A party asserting that a fact cannot be or is genuinely disputed must support that assertion by citing to particular parts of materials in the record, showing that the materials cited do not establish the absence or presence of a genuine dispute, or showing that an adverse party cannot produce admissible evidence to support that fact. FED. R. CIV. P. 56(c)(1). The Court need consider only the cited materials, but it may consider other materials in the record. FED. R. CIV. P. 56(c)(3). The Court should not weigh the evidence. Wheat v. Fla Par.Juvenile Justice Comm'n , 811 F.3d 702, 713 (5th Cir. 2016). A credibility determination may not be part of the summary judgment analysis. E.E.O.C. v. LHC Grp., Inc. , 773 F.3d 688, 694 (5th Cir. 2014). However, a party may object that the material cited to support or dispute a fact cannot be presented in a form that would be admissible in evidence. FED. R. CIV. P. 56(c)(2). Moreover, the Court is not bound to search the record for the non-moving party's evidence of material issues. Willis v. Cleco Corp. , 749 F.3d 314, 317 (5th Cir. 2014).

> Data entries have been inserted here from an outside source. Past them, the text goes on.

-- ==== Sys2Proof/Machine/PositionOps.lean ====
section
/-! DEFINITION. Position interfaces: counts and angles, referencing, snaps, compare channels, encoder emulation, source failure
(R237 to R264). -/
namespace Sys2Proof.Machine
open Sys2Proof

def State.ifc (s : State) (i : Fin 4) : PosIfc := s.pos[i.val]
def State.setIfc (s : State) (i : Fin 4) (f : PosIfc → PosIfc) : State := { s with pos := vupd s.pos i f }

/-! ## Fields of the POSITION section (Table 9.6) -/
def posU (s : State) (i : Fin 4) (off size : Nat) : Nat := cfgU s secPosition i.val off size
def posF (s : State) (i : Fin 4) (off : Nat) : Q := cfgF s secPosition i.val off
/-- MODE; 0 where the section is absent (R237). -/
def posMode (s : State) (i : Fin 4) : Nat := posU s i 0 1
/-- AXIS, which the range check holds below 4. -/
def posAxis (s : State) (i : Fin 4) : Fin 4 := Fin.ofNat 4 (posU s i 2 1)
def posInvert (s : State) (i : Fin 4) : Bool := bitAt (posU s i 3 1) 0
def posDirMode (s : State) (i : Fin 4) : Bool := bitAt (posU s i 3 1) 1
/-- GATE (R249) and FILTER (R238). -/
def posGate (s : State) (i : Fin 4) : Nat := bitsOf (posU s i 3 1) 2 2
def posFilter (s : State) (i : Fin 4) : Nat := posU s i 14 1
def posIndexEn (s : State) (i : Fin 4) : Bool := bitAt (posU s i 3 1) 4
def cpr (s : State) (i : Fin 4) : Nat := max 1 (posU s i 4 4)
def errLimit (s : State) (i : Fin 4) : Nat := max 1 (posU s i 21 1)

/-- P = TURNS × CPR + count (R239). -/
def extP (s : State) (i : Fin 4) : Int := (s.ifc i).turns * cpr s i + (s.ifc i).count

/-- An extended position as count and TURNS, which wraps in two's complement (R239). -/
def splitP (c : Nat) (p : Int) : Nat × Int := ((p % (c : Int)).toNat, signedOf 32 (unsignedOf 32 (p / (c : Int))))

/-- The extended position that the interface reports. DIRMODE acts on count edges, which MODE 1 alone has (R254). -/
def reportedP (s : State) (i : Fin 4) : Int := if posDirMode s i && posMode s i == 1 then (s.ifc i).reported else extP s i

/-- The electrical and the mechanical angle of a count (R240). -/
def elecOf (s : State) (i : Fin 4) (count : Nat) : Nat :=
  (count * cfgU s secControl (posAxis s i).val 4 1 * 65536 / cpr s i + posU s i 24 2) % 65536
def mechOf (s : State) (i : Fin 4) (count : Nat) : Nat := count * 65536 / cpr s i % 65536

/-- A speed in counts per second as electrical rad/s (R255). -/
def elecSpeed (s : State) (i : Fin 4) (countsPerS : Q) : Q := countsPerS * twoPi * polePairs s (posAxis s i) / (cpr s i : Q)

/-- A source is VALID: it is referenced and no failure cause holds (R258). -/
def srcValid (p : PosIfc) : Bool := p.st == .valid && p.referenced

/-- The secondary of an axis: its secondary interface, or the observer where there is none (R260). -/
def secondaryOf (s : State) (n : Fin 4) : Nat :=
  match ifcOf s n 1 with
  | some _ => 2
  | none => if cfgHas s secSensorless n.val && bitAt (cfgU s secSensorless n.val 0 1) 0 then 3 else 0

/-- An interface of the axis that counts: the primary, or the secondary (Table 10.1). -/
def countingIfc (s : State) (n : Fin 4) : Option (Fin 4) :=
  ([0, 1] : List Nat).findSome? fun r => match ifcOf s n r with
    | some i => if (s.ifc i).st == .failed || bitAt s.clk.lost 5 then none else some i
    | none => none

/-- P moves by `d` where no motion moved it: the revolution counter does not count it (R274). -/
def shiftOdo (s : State) (i : Fin 4) (d : Int) : State :=
  let n := posAxis s i
  if d = 0 || countingIfc s n != some i then s else
  s.setAxis n fun a => { a with mon := { a.mon with odoPrev := vupd a.mon.odoPrev 2 fun o => o.map (· + (d : Q) * polePairs s n / (cpr s i : Q)) } }

/-! ## Failure (R259) -/

/-- Reasons of Table 9.4. -/
def failIndex : Nat := 1
def failAmplitude : Nat := 2
def failFrame : Nat := 3
def failStale : Nat := 4
def failConverter : Nat := 5
def failClock : Nat := 6

/-- A source fails: POSITION_FAULT with the interface and the reason. The fall-back follows at the next dispatch (R260). -/
def failSource (s : State) (i : Fin 4) (reason : Nat) : State :=
  if posMode s i = 0 ∨ (s.ifc i).st == .failed then s else
  raiseLogged (s.setIfc i fun p => { p with st := .failed, reason := reason, staleRun := 0 }) evPositionFault 0xFF (place i.val 24 8 + reason) [BitVec.ofNat 8 reason]

/-- A source that is VALID again after its re-arm (R262). -/
def noteRestored (s : State) (i : Fin 4) : State :=
  if (s.ifc i).restoreDue && srcValid (s.ifc i) then
    raiseLogged (s.setIfc i fun p => { p with restoreDue := false }) evSourceRestored 0xFF (place i.val 24 8) []
  else s

/-! ## Compare channels (R263) -/

/-- P moved from `a` to `b` reaches or passes V in the direction of SPACING's sign (a SPACING of 0 counts as forward). -/
def comparePassed (c : CompareCh) (a b : Int) : Bool :=
  c.armed && (if 0 ≤ c.spacing then decide (a < c.v) && decide (c.v ≤ b) else decide (b ≤ c.v) && decide (c.v < a))

/-- The time of a hit: the edge time, or interpolated linearly in P between the two updates. -/
def hitTime (a b v : Int) (t0 t1 : Q) (inter : Bool) : Q :=
  if inter && b != a then t0 + (t1 - t0) * (((v - a : Int) : Q) / ((b - a : Int) : Q)) else t1

/-- Every hit of one channel over a move, up to `fuel` of them. -/
def compareHits (s : State) (i : Fin 4) (k : Fin 3) (a b : Int) (t0 t1 : Q) (inter snapped : Bool) : Nat → State
  | 0 => s
  | fuel + 1 =>
    let c := (s.ifc i).compare[k.val]
    if !comparePassed c a b then s else
    let r : HitRecord := { channel := k.val + 1, v := c.v, time := hitTime a b c.v t0 t1 inter, interpolated := inter, snapped := snapped }
    let c' : CompareCh := { c with v := c.v + c.spacing, armed := c.spacing != 0 }
    let full := decide (16 ≤ (s.ifc i).hits.length)
    let t := s.setIfc i fun p => { p with
      compare := p.compare.set k.val c'
      hits := if full then p.hits else p.hits ++ [r]
      lost := if full then satInc 16 p.lost else p.lost }
    compareHits (if full then raiseLimited t evCompareOverrun i.val 0xFF (place i.val 24 8) else t) i k a b t0 t1 inter snapped fuel

def compareAll (s : State) (i : Fin 4) (a b : Int) (t0 t1 : Q) (inter snapped : Bool) : State :=
  ([0, 1, 2] : List (Fin 3)).foldl (fun t k => compareHits t i k a b t0 t1 inter snapped ((b - a).natAbs + 1)) s

/-- Firmware takes the queued hit records (R263). -/
def takeHits (s : State) (i : Fin 4) : State := s.setIfc i fun p => { p with hits := [] }

/-! ## Encoder emulation (R264) -/

/-- An output count that falls due is put out, while the source is VALID; Z is high for the one state that passes INDEX_POS. Without a VALID
source the outputs hold their levels, and the backlog waits. -/
def emuTick (s : State) (i : Fin 4) : State :=
  let p := s.ifc i
  if p.emuBacklog = 0 then s
  else if !srcValid p then s.setIfc i fun q => { q with emuAt := (s.clk.now : Q) }
  else if (s.clk.now : Q) < p.emuAt + p.emuStep then s
  else
    let step : Int := if p.emuBacklog < 0 then -1 else 1
    s.setIfc i fun q => { q with
      emuBacklog := q.emuBacklog - step, emuOut := q.emuOut + step, emuAt := q.emuAt + q.emuStep
      emuZ := if q.emuZ = some q.emuOut then none else q.emuZ }

/-- The update period of a source in model time: the trigger period of MODES 2 and 3, half an excitation period of MODE 4. -/
def updatePeriod (s : State) (i : Fin 4) : Nat :=
  if posMode s i = 4 then ticksOf (if posF s i 48 = 0 then 0 else 1 / (2 * posF s i 48))
  else ticksOf (cfgF s secPwm (posAxis s i).val 4 * (if 0x18 ≤ posU s i 23 1 then 1 / 2 else 1))

/-- The source count passes `z` modulo `c` as it moves: it comes to `z`, from either side. -/
def passesAt (c z a b : Int) : Bool :=
  if a ≤ b then (b - z) / c != (a - z) / c else (a - 1 - z) / c != (b - 1 - z) / c

/-- A count change of the source reaches its emulation channel, while the source is VALID (R264). From a MODE 1 source the counts follow at once,
50 ns apart; from other modes those of an update are spread over the following update interval. -/
def emulate (s : State) (i : Fin 4) (a b : Int) : State :=
  if posU s i 96 1 = 0xFF ∨ !srcValid (s.ifc i) then s else
  let p := s.ifc i
  let den : Int := (max 1 (posU s i 102 2) : Nat)
  let total := p.emuRem + (b - a) * (posU s i 100 2 : Nat)
  let backlog := p.emuBacklog + Int.tdiv total den
  let z : Int := if posIndexEn s i then (posU s i 8 4 : Nat) else 0
  let now : Q := (s.clk.now : Q)
  let slow := posMode s i != 1
  let step : Q := if slow then qmax 5 ((updatePeriod s i : Q) / ((max 1 backlog.natAbs : Nat) : Q)) else 5
  let t := s.setIfc i fun p => { p with
    emuRem := Int.tmod total den, emuBacklog := backlog, emuStep := step
    emuAt := if slow then qmax now (p.emuAt + 5 - step) else if p.emuBacklog = 0 then qmax p.emuAt (now - 5) else p.emuAt
    emuZ := if passesAt (cpr s i : Nat) z a b then some (p.emuOut + backlog) else p.emuZ }
  if 65535 < backlog.natAbs then
    raise (t.setIfc i fun p => { p with emuBacklog := 0 }) evEmuOverspeed 0xFF (place i.val 24 8)
  else t

/-! ## Moving the count -/

/-- INDEX_MISSING (R251). -/
def checkIndexMissing (s : State) (i : Fin 4) : State :=
  if posIndexEn s i && decide (3 * (cpr s i : Int) < 2 * ((extP s i - (s.ifc i).indexP).natAbs : Int)) then
    raise (s.setIfc i fun p => { p with indexMissing := true, indexP := extP s i }) evIndexMissing 0xFF (place i.val 24 8)
  else s

/-- The positions of timed edges move with P where no motion moved it. -/
def shiftEdges (es : List (Nat × Int × Bool)) (d : Int) : List (Nat × Int × Bool) := if d = 0 then es else es.map fun e => (e.1, e.2.1 + d, e.2.2)

/-- P takes a new value by counting: compare channels, emulation and index supervision follow. `t0` and `t1` are the drive times of the last and
of this update, for interpolated hits. Where TURNS wraps, the positions held for later differences move with P, the quadrants of MODE 2 too, so
that the wrap raises nothing (R239). -/
def moveP (s : State) (i : Fin 4) (p' : Int) (t0 t1 : Nat) (inter : Bool) : State :=
  let a := extP s i
  let (c, t) := splitP (cpr s i) p'
  let j : Int := t * cpr s i + c - p'
  let u := s.setIfc i fun p => { p with
    count := c, turns := t, indexP := p.indexP + j, reported := p.reported + j, edges := shiftEdges p.edges j
    quad := p.quad + j / 1024, quadAt := p.quadAt + j / 1024, good := p.good.map fun g => (g.1 + j, g.2) }
  checkIndexMissing (emulate (compareAll (shiftOdo u i j) i a p' (t0 : Q) (t1 : Q) inter false) i a p') i

/-! ## Referencing (R248 to R253) -/

/-- A run-time claim on a capture channel or a latch ends (Table 4.13). -/
def releaseClaim (s : State) (resource : Nat) : State :=
  { s with cfg := { s.cfg with claims := s.cfg.claims.filter fun c => c.resource != resource } }

/-- The capture channel of an interface and the latch of a switch as resources (Table 4.11). -/
def resIndex (i : Fin 4) : Nat := 0x02000000 + 8 * i.val
def resSwitch (n : Fin 4) : Nat := 0x02000000 + 32 + n.val

/-- A move of P that no motion made shifts the planned position of an axis in RUN_POSITION with it; a running move is planned
again (R329). -/
def shiftPlan (s : State) (i : Fin 4) (d : Int) : State :=
  let n := posAxis s i
  if posU s i 1 1 != 0 || (s.axis n).core.st != .runPosition then s else
  s.setAxis n fun a => { a with prof := { a.prof with p := a.prof.p + (d : Q) * twoPi / (cpr s i : Q), replan := a.prof.moving } }

/-- The count is set at a referencing event: TURNS stays, every compare channel is disarmed (R250, R252, R253), and the quadrant count of
MODE 2 is set with it (R242). -/
def refEvent (s : State) (i : Fin 4) (pos : Nat) : State :=
  let t := s.setIfc i fun p => { p with
    count := pos % cpr s i, referenced := true, mechRef := true, awaitIndex := false, awaitSwitch := false, oow := 0
    compare := p.compare.map fun c => { c with armed := false }
    compareDisarmed := true, snapped := true, held := false
    quad := if posMode s i = 2 then (p.turns * cpr s i + (pos % cpr s i : Nat)) / 1024 else p.quad
    quadAt := if posMode s i = 2 then (p.turns * cpr s i + (pos % cpr s i : Nat)) / 1024 else p.quadAt }
  let d := extP t i - extP s i
  let u := t.setIfc i fun p => { p with reported := extP t i, indexP := extP t i, edges := shiftEdges p.edges d }
  let v := if srcValid (s.ifc i) then emulate u i (extP s i) (extP t i) else u
  noteRestored (shiftOdo (shiftPlan (releaseClaim v (resIndex i)) i d) i d) i

/-- P moves by `d` at a snap: armed values passed in their direction are hits with SNAPPED (R250, R253), and the counts are emulated (R264). -/
def snapBy (s : State) (i : Fin 4) (d : Int) : State :=
  let a := extP s i
  let (c, t) := splitP (cpr s i) (a + d)
  let u := s.setIfc i fun p => { p with count := c, turns := t, reported := p.reported + d, edges := shiftEdges p.edges d, snapped := d != 0 || p.snapped }
  emulate (compareAll (shiftOdo (shiftPlan u i d) i d) i a (a + d) (s.clk.drive.toNat : Q) (s.clk.drive.toNat : Q) false true) i a (a + d)

/-- A failed source is re-armed when its axis reaches OFF (R262). -/
def rearmSource (s : State) (i : Fin 4) : State :=
  if (s.ifc i).st == .failed then
    let quad := posMode s i = 1 ∨ posMode s i = 2
    s.setIfc i fun p => { p with
      st := .valid, reason := 0, oow := 0, viol := 0, frameErrs := 0, staleRun := 0, restoreDue := true
      referenced := if quad then false else p.referenced, mechRef := if quad then false else p.mechRef
      awaitIndex := if quad then true else p.awaitIndex
      awaitSwitch := if quad then decide (posU s i 26 1 < 4) else p.awaitSwitch, updated := s.clk.now }
  else s

/-! ## The excitation generators (R244) -/

/-- Interfaces in MODE 4 that name an excitation channel; the lowest owns it (R558), and its section sets the generator. -/
def excUser (s : State) (e : Nat) : Option (Fin 4) := allAxes.find? fun i => posMode s i == 4 && posU s i 15 1 == e

/-- A generator runs: the interfaces have started (cast-on step 13), and the PWM domain has its clock. -/
def excRuns (s : State) (e : Fin 2) : Option (Fin 4) :=
  if s.boot.phase < 0x0E || bitAt s.clk.lost 2 then none else excUser s e.val

/-- The output of a channel in volts: 64 steps per period, centred on 1.500 V with the peak EXC_AMP. The codes of the 12-bit DAC and its full
scale are not stated: the step's exact value stands for them. DESIGN CHOICE (log entry 223), unsafe. -/
def excVolts (s : State) (e : Fin 2) : Q :=
  match excRuns s e with
  | some i => 3 / 2 + posF s i 52 * sinT (((s.exc[e.val] * 64).floor : Q) / 64)
  | none => 3 / 2

/-- One tick of 10 ns of a generator: the sine goes on, and each peak raises its trigger EXC_PHASE later. -/
def tickExc (s : State) (e : Fin 2) : State :=
  match excRuns s e with
  | none => s
  | some i =>
    let f := posF s i 48
    let step := f / 100000000
    let peak (at_ : Q) : Bool := decide (wrapTurn (at_ + posF s i 56 * f - s.exc[e.val]) < step)
    let t := { s with exc := s.exc.set e.val (wrapTurn (s.exc[e.val] + step)) }
    let u := if peak (1 / 4) then raiseTrigger t (0x40 + e.val) else t
    if peak (3 / 4) then raiseTrigger u (0x42 + e.val) else u

end Sys2Proof.Machine
end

"The moving party bears the initial responsibility of informing the district court of the basis for its motion, and identifying those portions of the record which it believes demonstrate the absence of a genuine issue of material fact." Nola Spice Designs, L.L.C. v. Haydel Enterprises, Inc. , 783 F.3d 527, 536 (5th Cir. 2015). The evidentiary support needed to meet the initial summary judgment burden depends on whether the movant bears the ultimate burden of proof at trial.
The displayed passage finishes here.